> [Task instructions] Using the data below, copy every line that contains the word "hDim".

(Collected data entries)
/-- The checks of an MMA from step 2 of R150 on, for A and a B that is streamed or on the shelf; the result is its entry
and its headroom. -/
def mmaCheck (s : State) (i : Instr) (da : HReg) (b : Option HReg) (kv : Word) (nt : NtField) :
    Check (QEntry × (CoreState → CoreState)) := do
  let ha := s.handle 0 da
  let k := kv.toNat % 2 ^ 32
  let nb := k / 8
  checkLease s.me
  let w ← popFormat s.me
  let cols := match b with
    | some db => hDim (s.handle 1 db) 1
    | none => match s.me.lease.enqueued with | some t => t.d1 | none => 0
  require (mmaFormatOk w (hDim ha 1 * nb) (cols * nb)) codeFormatWord w.toNat
  let pa ← checkR92 s s.cur ha da false
  checkSlot ha w
  let bs ← match b with
    | some db => do
      let hb := s.handle 1 db
      let pb ← checkR92 s s.cur hb db false
      checkSlot hb w
      pure [(hb, db, pb)]
    | none => pure []
  require (k % 8 == 0 && decide (8 ≤ k ∧ k ≤ 65528)) codeHandleRange da.toNat
  require (operandShape ha k) codeHandleRange da.toNat
  require (hEfmt ha == fmtA w) codeFormatWord w.toNat
  for x in bs do
    require (operandShape x.1 k) codeHandleRange x.2.1.toNat
    require (hEfmt x.1 == fmtB w) codeFormatWord w.toNat
  acceptSpace ha warmSpaces
  for x in bs do
    acceptSpace x.1 warmSpaces
  match b, s.me.lease.enqueued with
  | none, some t => require (t.d0 == k && t.efmt.toNat == fmtB w) codeShelf 0
  | none, none => .error (.trap codeShelf 0)
  | _, _ => pure ()
  let tables := tablePiece (fmtAsc w) (fmtATab w) (hDim ha 1 * nb) ++ tablePiece (fmtBsc w) (fmtBTab w) (cols * nb)
  let touch := touches s.cur 0 pa false (hExtent ha) ++
    (bs.flatMap fun x => touches s.cur 0 x.2.2 false (hExtent x.1)) ++ touches s.cur 0 [] false tables
  checkAlias s touch (destTouches s.me)
  require (decide (s.me.lease.headroom + headroomOf nb ≤ 14)) codeHeadroom s.me.lease.headroom
  checkNotify nt (s.descriptor nt)
  pure ({ s.newEntry .m i with
          sa := BitVec.ofNat 64 k, notify := s.descriptor nt, handles := ha :: bs.map fun x => x.1
          pages := pa ++ bs.flatMap fun x => x.2.2
          touch := touch, fmtWord := w, tag := if b.isNone then s.me.lease.enqueued else none
          acquire := hOrdc ha == 1 || bs.any fun x => hOrdc x.1 == 1 },
    fun x => { x with
      fmtQ := x.fmtQ.drop 1, dirtyQ := true
      lease := { x.lease with headroom := x.lease.headroom + headroomOf nb } })

/-- MMA.stream enters the M queue (R150, R316). -/
def execMmaStream (da db : HReg) (sa : SReg) (nt : NtField) (s : State) : Out :=
  s.enqueue .m [sa] (mmaCheck s (.mmaStream da db sa nt) da (some db) (s.src 0 sa) nt)

/-- MMA.shelf enters the M queue (R149, R150, R316). -/
def execMmaShelf (da : HReg) (sa : SReg) (nt : NtField) (s : State) : Out :=
  s.enqueue .m [sa] (mmaCheck s (.mmaShelf da sa nt) da none (s.src 0 sa) nt)

/-! ## Accumulator words -/

/-- An accumulator word without memory: H becomes 0 (R80, R152). -/
def State.accWord (s : State) (i : Instr) (nt : NtField) : Out :=
  s.enqueue .m [] (do
    checkLease s.me
    checkNotify nt (s.descriptor nt)
    pure ({ s.newEntry .m i with notify := s.descriptor nt },
      fun x => { x with lease := { x.lease with headroom := 0 } }))
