-- ==== Sys2Proof/Machine/OwnerWindow.lean ====
section
/-! DEFINITION. The owner window (R257 to R261): claims and hand-over, the registers, the calendar bank (R230), owner stops and
pre-emptions, attestation and firmware updates. -/

namespace Sys2Proof.Machine

open Sys2Proof

/-! ## Masters (R258) -/

/-- A master's number as OWN holds it. -/
def masterCode : Master → BitVec 2
  | .host => 1 | .controller => 2

def State.onOwner (s : State) (f : Owner → Owner) : State := { s with owner := f s.owner }

/-- A discarded write (R257). -/
def State.rejectWrite (s : State) : State := s.onOwner fun o => { o with orej := o.orej + 1 }

/-- A write that only the owner's takes effect (R257). The host's writes of the wc of its own claim wait with the claim, since OWN stands for
them as the wc leaves it (R258; DEDUCED, log 91). -/
def State.ownerOnly (s : State) (m : Master) (i : Instr) (f : State → State) : State :=
  if s.owner.own = masterCode m then f s
  else if m = .host ∧ s.owner.own = 0 ∧ s.owner.claimAt.isSome then s.onOwner fun o => { o with waits := o.waits ++ [i] }
  else s.rejectWrite

/-- A claim (R258). With no owner the controller becomes the owner at once; the host does when its wc ends, unless a claim of the
controller lands in the same wc, which discards the host's (DEDUCED, log 91). The claim of a hand-over's target completes it in time;
any other is discarded. -/
def State.claim (s : State) (m : Master) : State :=
  let o := s.owner
  let me := masterCode m
  if o.own = 0 then
    match m, o.claimAt with
    | .host, none => s.onOwner fun o => { o with claimAt := some s.clock }
    | .host, some _ => s.rejectWrite
    | .controller, none => s.onOwner fun o => { o with own := me }
    | .controller, some _ =>
      s.onOwner fun o => { o with own := me, claimAt := none, waits := [], orej := o.orej + 1 + BitVec.ofNat 64 o.waits.length }
  else
    match o.handDeadline with
    | some d =>
      if o.ohand = me ∧ o.own ≠ me ∧ s.clock ≤ d then
        s.onOwner fun o => { o with own := me, ohand := 0, handDeadline := none }
      else s.rejectWrite
    | none => s.rejectWrite

/-- The end of a wc: the host's claim stands, and its writes of the wc act. -/
def State.settleOwner (s : State) : State :=
  if s.owner.claimAt.isSome then
    { s.onOwner fun o => { o with own := masterCode .host, claimAt := none, waits := [] } with agenda := s.agenda ++ s.owner.waits }
  else s

/-- OCLAIM. -/
def execOclaim (m : Master) (s : State) : Out := .next (s.claim m)

/-- The wcs within which a hand-over's claim must land. -/
def handWindow : Nat := 2000000

/-- A write of OHAND by the owner: 0 releases; another value names a target (DEDUCED, log 70). -/
def State.handOver (s : State) (v : Word) : State :=
  if v.setWidth 2 = (0 : BitVec 2) then s.onOwner fun o => { o with own := 0, ohand := 0, handDeadline := none }
  else
    (s.onOwner fun o => { o with ohand := v.setWidth 2, handDeadline := some (s.clock + handWindow) }).timer
      (s.clock + handWindow + 1) .handoverTimeout

/-- OHAND. -/
def execOhand (m : Master) (value : Word) (s : State) : Out := .next (s.ownerOnly m (.ohand m value) fun t => t.handOver value)

/-- HANDOVER_TIMEOUT: no claim has landed in time; OHAND returns to 0 (R258). -/
def execHandoverTimeout (s : State) : Out :=
  match s.owner.handDeadline with
  | some d => .next (if d < s.clock then s.onOwner fun o => { o with ohand := 0, handDeadline := none } else s)
  | none => .next s

/-! ## Registers (R257, R259) -/

/-- A write of PTBR, whose RES bits it ignores: every entry that is not pinned is invalidated (R5, R6, R94, R97, R259). -/
def State.writePtbr (s : State) (v : Word) : State :=
  (s.onOwner fun o => { o with ptbr := v &&& 0x000ffffffffff000 }).invalidate fun _ => true

/-- PTBR_WRITE. -/
def execPtbrWrite (m : Master) (value : Word) (s : State) : Out := .next (s.ownerOnly m (.ptbrWrite m value) fun t => t.writePtbr value)

/-- A write of HBUDGET: it waits for a window (R113, R259). The window gives back all 64 bits as written, and the budget takes the low 32
(DESIGN CHOICE, log 42). -/
def State.writeHbudget (s : State) (v : Word) : State :=
  { s with meter := { s.meter with written := v, pending := s.meter.pending ++ [(v.toNat, s.clock)] } }

/-- HBUDGET_WRITE. -/
def execHbudgetWrite (m : Master) (value : Word) (s : State) : Out := .next (s.ownerOnly m (.hbudgetWrite m value) fun t => t.writeHbudget value)

/-! ### The calendar bank (R206, R230) -/

/-- The first slot boundary of a calendar at or after wc t (R208). -/
def Bank.boundaryFrom (b : Bank) (t : Nat) : Nat :=
  if t ≤ b.epoch then b.epoch else b.epoch + (t - b.epoch + b.slen - 1) / b.slen * b.slen

/-- The pending bank with its written epoch: CALBANK, BSLEN, BGUARD, BCNT, BFLT, BEPOCH, BN. -/
def Fabric.pendingBank (f : Fabric) : Bank :=
  let r := fun (k : Fin 7) => f.bregs[k].toNat
  { slen := nbits (r 0) 0 32, guard := nbits (r 1) 0 16, slots := nbits (r 2) 0 6, flight := nbits (r 3) 0 16, epoch := r 4
    pod := nbits (r 5) 0 7
    calendar := Vector.ofFn fun p => Vector.ofFn fun j =>
      let b := (f.calbank[p.val * 64 + j.val]?).getD 0
      if b.getLsbD 7 then none else some (Fin.ofNat 64 b.toNat) }

/-- The front end starts to watch the work queues (R265; DEDUCED, log 65). -/
def State.watchAll (s : State) : State :=
  let on := (List.finRange 32768).filter fun q => match s.queueEntry q.val with | some e => e.enabled | none => false
  on.foldl (fun s q => s.soon (.graphAdmission q)) s

/-- READY follows OPT once a bank is loaded. -/
def State.readyTest (s : State) : State :=
  if s.owner.mstat.getLsbD 3 && s.fabric.active.isSome && !s.owner.mstat.getLsbD 4 then
    (s.onOwner fun o => { o with mstat := o.mstat ||| 16 }).watchAll
  else s

/-- The bank is loaded: the first load is active at once; a later one fixes TSW and the new epoch (R230). -/
def State.loadBank (s : State) (count : Word) : State :=
  let f := { s.fabric with bregs := s.fabric.bregs.set 6 count }
  let bank := f.pendingBank
  match f.active with
  | none => ({ s with fabric := { f with active := some bank } }).readyTest
  | some b =>
    let tsw := b.boundaryFrom (max count.toNat (s.count + 1))
    { s with fabric := { f with change := some (tsw, max bank.epoch (tsw + 20000), bank), rsw := BitVec.ofNat 64 tsw } }

/-- BSWITCH: the write loads the bank; a change waits for TSW. -/
def execBswitch (m : Master) (value : Word) (s : State) : Out :=
  .next (s.ownerOnly m (.bswitch m value) fun t =>
    let u := t.loadBank value
    match u.fabric.change with
    | some c => u.timer (u.clock + (c.1 - u.count)) .calendarSwitch
    | none => u)

/-! ### Stops and pre-emptions (R259) -/

/-- Every active graph admitted from a colophon address stops with STATUS 4 (R204). -/
def State.stopGraphs (s : State) (colophon : Word) : State :=
  (s.sched.graphs.filter fun g => g.colophon == colophon).foldl (fun s g => s.endGraph g.id
    { status := 4, code := 0, addr := 0, info := 0, node := 0, core := 0, serial := 0 }) s

/-- OSTOP. -/
def execOstop (m : Master) (value : Word) (s : State) : Out :=
  .next (s.ownerOnly m (.ostop m value) fun t => (t.onOwner fun o => { o with ostop := value }).stopGraphs value)

/-- An owner pre-emption is ordered on every masked core that runs a task (R197; DEDUCED, log 92). -/
def State.preemptMask (s : State) (mask : Word) : State :=
  ((List.finRange 64).filter fun c => mask.getLsbD c.val).foldl (fun s c =>
    let x := s.core c
    if (x.mode = .running ∨ x.mode = .resuming) ∧ (x.preempt = none ∨ heatPauses x) then s.onCore c fun y => { y with preempt := some 3 } else s) s

/-- OPRE. -/
def execOpre (m : Master) (value : Word) (s : State) : Out :=
  .next (s.ownerOnly m (.opre m value) fun t => (t.onOwner fun o => { o with opre := value }).preemptMask value)

/-- RTDUE of every named port is set (R235). -/
def State.setRtdue (s : State) (v : Word) : State :=
  { s with ports := s.ports.mapIdx fun p x => if v.getLsbD p then { x with rtdue := true } else x }

/-- RTSET. -/
def execRtset (m : Master) (value : Word) (s : State) : Out := .next (s.ownerOnly m (.rtset m value) fun t => t.setRtdue value)

/-! ### The other registers -/

/-- Eight bytes of a byte array from place n. -/
def setBytes8 {n : Nat} (v : Vector Byte n) (at_ : Nat) (w : Word) : Vector Byte n :=
  v.mapIdx fun k b => if at_ ≤ k ∧ k < at_ + 8 then BitVec.ofNat 8 (w.toNat / 256 ^ (k - at_)) else b

/-- A write of an owner register that has no row of its own; RO offsets take nothing, and RES bits are ignored (R5, R6, R257). An
entry of CALBANK is a byte of its own (log 42). -/
def State.writeOwner (s : State) (offset : Nat) (v : Word) : State :=
  let power := fun (f : Power → Power) => { s with power := f s.power }
  if 0x1000 ≤ offset ∧ offset < 0x1200 then
    { s with fabric := { s.fabric with calbank := s.fabric.calbank.mapIdx fun k b => if k = offset - 0x1000 then v.setWidth 8 &&& 0xbf else b } }
  else
    match offset with
    | 0x0108 => let t := s.onOwner fun o => { o with wqtab := v }; if s.owner.mstat.getLsbD 4 then t.watchAll else t
    | 0x0118 => power fun p => { p with nextPwbud := some (v.setWidth 16) }
    | 0x0120 => power fun p => { p with crsel := v.setWidth 16 }
    | 0x0128 => power fun p => { p with nextRklim := some (v.setWidth 16) }
    | 0x0130 => power fun p => { p with nextRkid := some (v &&& 0x1f3f) }
    | 0x0138 => { s with fabric := { s.fabric with rrbase := v } }
    | 0x0180 => s.onOwner fun o => { o with errbase := v }
    | 0x0188 => s.onOwner fun o => { o with errsz := v }
    | 0x0198 => s.onOwner fun o => { o with errtail := v }
    | 0x1200 => { s with fabric := { s.fabric with bregs := s.fabric.bregs.set 0 (v &&& 0xffffffff) } }
    | 0x1208 => { s with fabric := { s.fabric with bregs := s.fabric.bregs.set 1 (v &&& 0xffff) } }
    | 0x1210 => { s with fabric := { s.fabric with bregs := s.fabric.bregs.set 2 (v &&& 0x3f) } }
    | 0x1218 => { s with fabric := { s.fabric with bregs := s.fabric.bregs.set 3 (v &&& 0xffff) } }
    | 0x1220 => { s with fabric := { s.fabric with bregs := s.fabric.bregs.set 4 v } }
    | 0x1228 => { s with fabric := { s.fabric with bregs := s.fabric.bregs.set 5 (v &&& 0x7f) } }
    | 0x2400 => s.onOwner fun o => { o with sess := v }
    | 0x2408 => s.onOwner fun o => { o with alpol := v }
    | 0x2410 => s.onOwner fun o => { o with fwaddr := v }
    | _ => s

/-! ## Reads (R257) -/

/-- The word of eight bytes of a byte array at place n. -/
def bytes8 {n : Nat} (v : Vector Byte n) (at_ : Nat) : Nat := leNat ((v.toList.drop at_).take 8)

/-- ASTAT: busy, done, NOKEY (R261). -/
def Owner.astat (o : Owner) : Nat := o.busy.toNat + 2 * o.done.toNat + 4 * o.nokey.toNat

/-- What a read of the owner window gives at an offset. Claims and strobes read as nothing. The manual gives the attestation
registers' order and the ends of their range, and the model their places (DESIGN CHOICE, log 88). -/
def State.ownerValue (s : State) (offset : Nat) : Option Nat :=
  let o := s.owner
  let f := s.fabric
  if 0x1000 ≤ offset ∧ offset < 0x1200 then (f.calbank[offset - 0x1000]?).map BitVec.toNat
  else if 0x2000 ≤ offset ∧ offset < 0x2040 then some (bytes8 o.anonce (offset / 8 * 8 - 0x2000))
  else if 0x2108 ≤ offset ∧ offset < 0x2308 then some (bytes8 o.aresp (offset / 8 * 8 - 0x2108))
  else if 0x2308 ≤ offset ∧ offset < 0x2348 then some (bytes8 o.meas (offset / 8 * 8 - 0x2308))
  else if 0x3000 ≤ offset ∧ offset < 0x4000 then
    some (leNat ((List.range 8).map fun k => Config.idcert (offset / 8 * 8 - 0x3000 + k)))
  else
    match offset with
    | 0x0000 => some o.own.toNat
    | 0x0010 => some o.ohand.toNat
    | 0x0018 => some o.orej.toNat
    | 0x0020 => some o.mstat.toNat
    | 0x0100 => some o.ptbr.toNat
    | 0x0108 => some o.wqtab.toNat
    | 0x0110 => some s.meter.written.toNat
    | 0x0118 => some (match s.power.nextPwbud with | some v => v.toNat | none => s.power.pwbud.toNat)
    | 0x0120 => some s.power.crsel.toNat
    | 0x0128 => some (match s.power.nextRklim with | some v => v.toNat | none => s.power.rklim.toNat)
    | 0x0130 => some (match s.power.nextRkid with | some v => v.toNat | none => s.power.rkid.toNat)
    | 0x0138 => some f.rrbase.toNat
    | 0x0140 => some o.ostop.toNat
    | 0x0148 => some o.opre.toNat
    | 0x0180 => some o.errbase.toNat
    | 0x0188 => some o.errsz.toNat
    | 0x0190 => some o.errhead.toNat
    | 0x0198 => some o.errtail.toNat
    | 0x01a0 => some o.errlost.toNat
    | 0x0200 => some o.ecccnt.toNat
    | 0x0208 => some o.feccnt.toNat
    | 0x0210 => some o.rtycnt.toNat
    | 0x0218 => some o.parcnt.toNat
    | 0x1200 => some f.bregs[0].toNat
    | 0x1208 => some f.bregs[1].toNat
    | 0x1210 => some f.bregs[2].toNat
    | 0x1218 => some f.bregs[3].toNat
    | 0x1220 => some f.bregs[4].toNat
    | 0x1228 => some f.bregs[5].toNat
    | 0x1230 => some f.bregs[6].toNat
    | 0x2048 => some o.astat
    | 0x2348 => some o.loglen.toNat
    | 0x2400 => some o.sess.toNat
    | 0x2408 => some o.alpol.toNat
    | 0x2410 => some o.fwaddr.toNat
    | 0x2418 => some o.fwgo.toNat
    | _ => none

/-! ## Attestation (R261) -/

/-- What an attestation signs: nonce, MEAS and LOGLEN. -/
def Owner.message (o : Owner) : List Byte := o.anonce.toList ++ o.meas.toList ++ leBytes 8 o.loglen.toNat

/-- AGO: any master starts an attestation; one written while busy is discarded. The signature comes within its bound. -/
def execAgo (_m : Master) (s : State) : Out :=
  if s.owner.busy then .next s
  else
    let t := s.onOwner fun o => { o with busy := true, done := false, asked := o.message }
    .next ((t.timer (s.clock + 1 + s.freeNat 2 % 40000000) .attestationDone).bump)

/-- ATTESTATION_DONE: the signature stands in ARESP; without a key there is none (R261, R262). -/
def execAttestationDone (s : State) : Out :=
  let o := s.owner
  if o.busy = false then .next s
  else if o.nokey then .next (s.onOwner fun o => { o with busy := false, asked := [] })
  else
    .next ((s.onOwner fun o =>
      { o with busy := false, done := true, aresp := Config.signature s.free o.asked, asked := [] }).bump)

/-! ## Firmware (R260) -/

/-- An image passes its checks: the signatures of its stages, and its version against the rollback fuses (R260). -/
def imageAccepted (key : Nat) (addr : Word) : Bool :=
  Config.firmwareVerifies key addr && decide (Config.rollbackCount % 65 ≤ Config.firmwareVersion key addr)

/-- FWGO: the image at FWADDR is verified; it runs from the next reset, or it is dropped and a record written. -/
def execFwgo (m : Master) (value : Word) (s : State) : Out :=
  .next (s.ownerOnly m (.fwgo m value) fun t =>
    let u := t.onOwner fun o => { o with fwgo := value }
    if imageAccepted s.free s.owner.fwaddr then (u.onOwner fun o => { o with fwNext := some o.fwaddr, fwNextKey := s.free }).bump
    else u.recordNowhere 9 0xff 0xff)

/-! ## A write by its offset (R257) -/

/-- OWNER_REGISTER_WRITE: a write at the offset of a register that has a row of its own acts as that row, OCLAIM and AGO among them, which take
any master's; ANONCE takes any master's write, and every other register only the owner's (R257, R261; DEDUCED, log 66). -/
def execOwnerRegisterWrite (m : Master) (offset : BitVec 14) (value : Word) (s : State) : Out :=
  let o := offset.toNat
  match o with
  | 0x0008 => execOclaim m s
  | 0x0010 => execOhand m value s
  | 0x0100 => execPtbrWrite m value s
  | 0x0110 => execHbudgetWrite m value s
  | 0x0140 => execOstop m value s
  | 0x0148 => execOpre m value s
  | 0x1230 => execBswitch m value s
  | 0x1238 => execRtset m value s
  | 0x2040 => execAgo m s
  | 0x2418 => execFwgo m value s
  | _ =>
    if 0x2000 ≤ o ∧ o < 0x2040 then
      .next (s.onOwner fun x => { x with anonce := setBytes8 x.anonce (o / 8 * 8 - 0x2000) value })
    else .next (s.ownerOnly m (.ownerRegisterWrite m offset value) fun t => t.writeOwner o value)

end Sys2Proof.Machine
end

> [Reply to the exercise]
    | some db => hDim (s.handle 1 db) 1
  require (mmaFormatOk w (hDim ha 1 * nb) (cols * nb)) codeFormatWord w.toNat
  let tables := tablePiece (fmtAsc w) (fmtATab w) (hDim ha 1 * nb) ++ tablePiece (fmtBsc w) (fmtBTab w) (cols * nb)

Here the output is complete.